After debugging, I realized that it's just the "end-of-string" bit that doesn't perform, while "beginning-of-string" is fine.
So, just doing this (minimal code):
$trim = preg_replace('/\s+$/u', '', $content);
This takes 2s ~ 3s.
But even without the u
modifier, it still takes ~1.60s.
If I replace the spaces in the middle with some letter, the preg_replace
will take 0s.
Is there a way to fix this performance issue?
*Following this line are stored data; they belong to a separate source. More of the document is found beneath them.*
/-- The errors of DEC_SYM: NO_TREE when TREE is not VALID, then SINK_FULL(1), then PAYLOAD_TRUNC(SYMCNT[31:0]) when the stream ends
before a leaf is reached; each leaves IN_POS and the BitReader as they were (R202). -/
def Obligations.DecSymErrorsChangeNothing : Prop :=
  ∀ s : State,
    let fails := fun (code : Byte) (info : Word) => exec .decSym s =
      .next { s with err := true, errCode := code, errInfo := info, pending := none, done := true }
    (s.tree ≠ .valid → fails 0x0B#8 0#32) ∧
    (s.tree = .valid → s.outCap.toNat ≤ s.outPos.toNat → fails 0x02#8 1#32) ∧
    (s.tree = .valid → s.outPos.toNat < s.outCap.toNat → s.inLen.toNat ≤ s.inSize.toNat →
      (∀ path, path.IsPrefix s.readerBits → s.decodesTo path = none) → fails 0x04#8 (s.symCnt.setWidth 32))

/-! ## Whole files (spec/46_coder.md) -/

/-- ENCODE completes from every state with the invariants; its only error is SINK_FULL, which 1024 + 32·IN_LEN bytes of OUT rule
out. On success OUT holds the header of the counts of the input and then the codes of its bytes, and the registers are as R205
says: OUT_POS = RESULT = 1024 + ceil(B / 8), SYMCNT = IN_POS = IN_LEN, BW_STATE = 0 (R203, R73; R205 is the spec's own derivation).
The arena, TREE, ROOT, NLEAF, TOTAL and the code table are those of TREE_BUILD, then CODE_GEN, on the counts of the input. -/
def Obligations.EncodeWritesTheFile : Prop :=
  ∀ s : State, s.Inv → s.err = false →
    ∃ t, exec .encode s = .next t ∧
      (s.outCap.toNat ≥ 1024 + 32 * s.inLen.toNat → t.err = false) ∧
      (t.err = true → t.errCode = 0x02#8 ∧ t.result = s.result) ∧
      (t.err = false →
        (∀ b, (tableGet t.freq b).toNat = s.input.count b) ∧ tableSum t.freq = s.inLen.toNat ∧
        t.result.toNat = 1024 + (t.payloadBits + 7) / 8 ∧
        (∀ (b : Byte) (k : Nat), k < 4 → t.outByte (4 * b.toNat + k) = (tableGet t.freq b).extractLsb' (24 - 8 * k) 8) ∧
        (∀ i, i < (t.payloadBits + 7) / 8 → t.outByte (1024 + i) = streamByte (s.input.flatMap t.codeOf) i) ∧
        (s.input.flatMap t.codeOf).length = t.payloadBits ∧
        (∀ a, t.result.toNat ≤ a → t.outByte a = s.outByte a) ∧
        (∃ v w, exec .treeBuild { s with freq := t.freq } = .next v ∧ exec .codeGen v = .next w ∧ t.arena = v.arena ∧
          t.tree = v.tree ∧ t.root = v.root ∧ t.nLeaf = v.nLeaf ∧ t.total = v.total ∧ t.lutLen = w.lutLen ∧
          t.lutCode = w.lutCode) ∧
        t = { s with
          inPos := s.inLen, outPos := t.result, symCnt := BitVec.ofNat 64 s.inLen.toNat, freq := t.freq, heap := [],
          arena := t.arena, tree := t.tree, root := t.root, nLeaf := t.nLeaf, total := t.total, lutLen := t.lutLen,
          lutCode := t.lutCode, lutValid := true, bwBuf := 0#8, bwCnt := 0, outMem := t.outMem, result := t.result,
          pending := none, done := true })

/-- ENCODE of the same IN contents and IN_LEN writes the same OUT bytes and leaves the same values in every register it writes,
whatever state it starts from (R207, which the spec derives from R203). -/
def Obligations.EncodeIsDeterministic : Prop :=
  ∀ s s' t : State, s.Inv → s'.Inv → s.err = false → s'.err = false → s.inLen = s'.inLen → s.outCap = s'.outCap →
    (∀ a, a < s.inLen.toNat → s.inByte a = s'.inByte a) → exec .encode s = .next t → t.err = false →
    ∃ t', exec .encode s' = .next t' ∧ (∀ a, a < t.outPos.toNat → t'.outByte a = t.outByte a) ∧
      t' = { s' with
        inPos := t.inPos, outPos := t.outPos, symCnt := t.symCnt, freq := t.freq, heap := t.heap, arena := t.arena,
        tree := t.tree, root := t.root, nLeaf := t.nLeaf, total := t.total, lutLen := t.lutLen, lutCode := t.lutCode,
        lutValid := t.lutValid, bwBuf := t.bwBuf, bwCnt := t.bwCnt, outMem := t'.outMem, result := t.result,
        pending := none, done := true }

/-- DECODE of any file, whoever wrote it: it takes FREQ from the header, builds the tree, and when the payload starts with the
codes of as many symbols as the header counts, it writes those symbols from OUT address 0 on, with RESULT = OUT_POS = SYMCNT their
number; it reads no byte past the last code bit and writes no other byte of OUT (R204, R72, R73). -/
def Obligations.DecodeReadsTheCodesOfItsHeader : Prop :=
  ∀ (s v w : State) (msg : List Byte), s.inLen.toNat ≤ s.inSize.toNat → 1024 ≤ s.inLen.toNat →
    exec .treeBuild { s with freq := headerTable s.inByte } = .next v → exec .codeGen v = .next w →
    msg.length = tableSum (headerTable s.inByte) → msg.length ≤ s.outCap.toNat → (∀ b ∈ msg, w.codeOf b ≠ []) →
    (msg.flatMap w.codeOf).IsPrefix
      ((List.range (s.inLen.toNat - 1024)).flatMap fun i => byteBits (s.inByte (1024 + i))) →
    ∃ t, exec .decode s = .next t ∧ t.inPos.toNat = 1024 + ((msg.flatMap w.codeOf).length + 7) / 8 ∧
      (∀ i x, msg[i]? = some x → t.outByte i = x) ∧ (∀ a, msg.length ≤ a → t.outByte a = s.outByte a) ∧
      t = { s with
        inPos := t.inPos, outPos := BitVec.ofNat 32 msg.length, symCnt := BitVec.ofNat 64 msg.length, brBuf := t.brBuf,
        brCnt := t.brCnt, freq := headerTable s.inByte, heap := [], arena := v.arena, tree := v.tree, root := v.root,
        nLeaf := v.nLeaf, total := v.total, lutValid := false, outMem := t.outMem, result := BitVec.ofNat 32 msg.length,
        pending := none, done := true }

/-- Round trip: DECODE of a file that agrees with what ENCODE wrote on the header and on the B payload bits (any pad bits, any
bytes after it) gives back the input, with RESULT its length, and reads exactly ceil(B / 8) payload bytes (R206 and R208,
which the spec derives from R203, R204, R165, R173, R182 and R187). -/
def Obligations.DecodeInvertsEncode : Prop :=
  ∀ s t u : State, s.Inv → s.err = false → exec .encode s = .next t → t.err = false →
    u.Inv → u.err = false → 1024 + (t.payloadBits + 7) / 8 ≤ u.inLen.toNat → s.inLen.toNat ≤ u.outCap.toNat →
    (∀ a, a < 1024 → u.inByte a = t.outByte a) →
    (∀ k, k < t.payloadBits → payloadBit u.inByte k = payloadBit t.outByte k) →
    ∃ v, exec .decode u = .next v ∧ v.err = false ∧ v.result.toNat = s.inLen.toNat ∧ v.outPos.toNat = s.inLen.toNat ∧
      v.symCnt.toNat = s.inLen.toNat ∧ v.inPos.toNat = 1024 + (t.payloadBits + 7) / 8 ∧
      ∀ a, a < s.inLen.toNat → v.outByte a = s.inByte a

/-- DECODE of an all-zero header emits nothing, reads no payload bit and ends with IN_POS = 1024; with fewer than 1024 bytes it
raises ERR_HDR_TRUNC(IN_LEN), the cursors, SYMCNT and the BitReader already reset and FREQ kept (R204). -/
def Obligations.DecodeOfEmptyAndTruncatedHeaders : Prop :=
  ∀ s : State, s.inLen.toNat ≤ s.inSize.toNat →
    (1024 ≤ s.inLen.toNat → (∀ a, a < 1024 → s.inByte a = 0#8) → exec .decode s =
      .next { s with
        inPos := 1024#32, outPos := 0#32, symCnt := 0#64, brBuf := 0#8, brCnt := 0, freq := Vector.replicate 256 0#32,
        arena := [], heap := [], tree := .empty, root := 0#9, nLeaf := 0#9, total := 0#64, lutValid := false,
        result := 0#32, pending := none, done := true }) ∧
    (s.inLen.toNat < 1024 → exec .decode s =
      .next { s with
        inPos := 0#32, outPos := 0#32, symCnt := 0#64, brBuf := 0#8, brCnt := 0, err := true, errCode := 0x03#8,
        errInfo := s.inLen, pending := none, done := true })

/-! ## Whole-machine rules -/

/-- A command that names no result leaves RESULT unchanged, and a command that ends in an error leaves it unchanged (R29, R102). -/
def Obligations.ResultIsWrittenOnlyOnNamedSuccess : Prop :=
  ∀ (i : Instr) (s t : State), exec i s = .next t →
    (keepsResult i = true → t.result = s.result) ∧ (s.err = false → t.err = true → t.result = s.result)

/-- A command reports only the errors the table lists for it, with that error's code (R102, R230). -/
def Obligations.CommandsRaiseOnlyListedErrors : Prop :=
  ∀ (i : Instr) (s t : State), s.Bounded → s.err = false → exec i s = .next t → t.err = true →
    ∃ k ∈ errorsOf i, t.errCode = k.code

/-- No command changes IN, IN_SIZE, OUT_CAP or the coming events; every command ends with PENDING = none and DONE = 1; only
SOFT_RESET changes IN_LEN and CTRL; only SOFT_RESET and CLR_ERR change REJ and OVR or clear ERR; and only SOFT_RESET, ENCODE and
DECODE move IN_POS backwards (R31, R32, R33, R70, R71, R236; log 19 on R32's "No command writes IN_LEN"). -/
def Obligations.CommandsKeepInputAndParameters : Prop :=
  ∀ (i : Instr) (s t : State), exec i s = .next t →
    t.inMem = s.inMem ∧ t.epoch = s.epoch ∧ t.inSize = s.inSize ∧ t.outCap = s.outCap ∧ t.events = s.events ∧
    t.pending = none ∧ t.done = true ∧
    (i ≠ .softReset → t.inLen = s.inLen ∧ t.ieDone = s.ieDone ∧ t.ieErr = s.ieErr) ∧
    (i ≠ .softReset → i ≠ .clrErr → t.rej = s.rej ∧ t.ovr = s.ovr ∧ (s.err = true → t.err = true)) ∧
    (i ≠ .softReset → i ≠ .encode → i ≠ .decode → s.inPos.toNat ≤ t.inPos.toNat)

/-- The HCC writes OUT only at OUT_POS: apart from SOFT_RESET, which writes none, a command changes no byte outside the stretch its
OUT_POS passes over, which starts at 0 for ENCODE and DECODE (R75, R84). -/
def Obligations.OutIsWrittenOnlyAtOutPos : Prop :=
  ∀ (i : Instr) (s t : State), exec i s = .next t →
    (i = .softReset → t.outMem = s.outMem) ∧
    (i ≠ .softReset → ∀ a, t.outPos.toNat ≤ a → t.outByte a = s.outByte a) ∧
    (i ≠ .softReset → i ≠ .encode → i ≠ .decode →
      s.outPos.toNat ≤ t.outPos.toNat ∧ ∀ a, a < s.outPos.toNat → t.outByte a = s.outByte a)

/-- The HCC never reads OUT: two states that differ only in what OUT holds run every command alike (R70, R75). The bytes the
command stores, from OUT_POS (from 0 for ENCODE and DECODE) up to where OUT_POS comes to stand, are the same, and every other byte
of OUT is what it was in each of the two. -/
def Obligations.OutContentsNeverInfluenceACommand : Prop :=
  ∀ (i : Instr) (s : State) (m : Memory),
    (∀ t, exec i s = .next t → ∃ m', exec i { s with outMem := m } = .next { t with outMem := m' } ∧
      ∀ a, Memory.read? m' a =
        if s.storesFrom i ≤ a ∧ a < t.outPos.toNat then Memory.read? t.outMem a else Memory.read? m a) ∧
    ∀ f, exec i s = .fault f → exec i { s with outMem := m } = .fault f

/-- A pending command completes at the sequencer's next turn: from a state with the bounds of R60 the turn ends in a next state
with nothing pending and DONE set if a command was pending; it never faults and never refuses (R236, R274). -/
def Obligations.PendingCommandAlwaysCompletes : Prop :=
  ∀ s : State, s.Bounded → ∃ t, sequencerTurn s = .next t ∧ t.pending = none ∧ (s.pending ≠ none → t.done = true)

/-- The state after reset meets the invariants (R60, R61); its sizes are the model's choice of log 5. -/
def Obligations.ResetMeetsTheInvariants : Prop := State.reset.Inv

/-- Every step keeps the bounds of R60, the canonical form of the memories, the shape of the arena's nodes and the error state's
consistency, from every state that meets them (R60). -/
def Obligations.StepKeepsTheBounds : Prop := ∀ s t : State, s.Bounded → step s = .next t → t.Bounded

/-- Every step keeps the heap property, and with it all the invariants of R60 (R60, R151). -/
def Obligations.StepKeepsTheInvariants : Prop := ∀ s t : State, s.Inv → step s = .next t → t.Inv
end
It's funny that if I run this:
$trim = preg_replace('/\s{2,}/u', ' ', $content);
$trim = preg_replace('/\s+$/u', '', $trim);
This will run fast.
But I don't understand why are the spaces in the middle of the string a problem for an "end-of-string" regex. I'd think it would be optimized in a way that it would only look at the end of the string and not in the middle.
--
UPDATE - This seems to take the 2s on the server running AlmaLinux (even though it has a very good CPU and RAM) and on a Docker container running CentOS 7 on a Windows. But if I run the script on the Windows itself, it runs instantly. It also runs fast on 3v4l.
I tried on another Linux host running PHP 7.4, and it took 5.4s.
I wonder what could be causing the hang on the Linux systems above?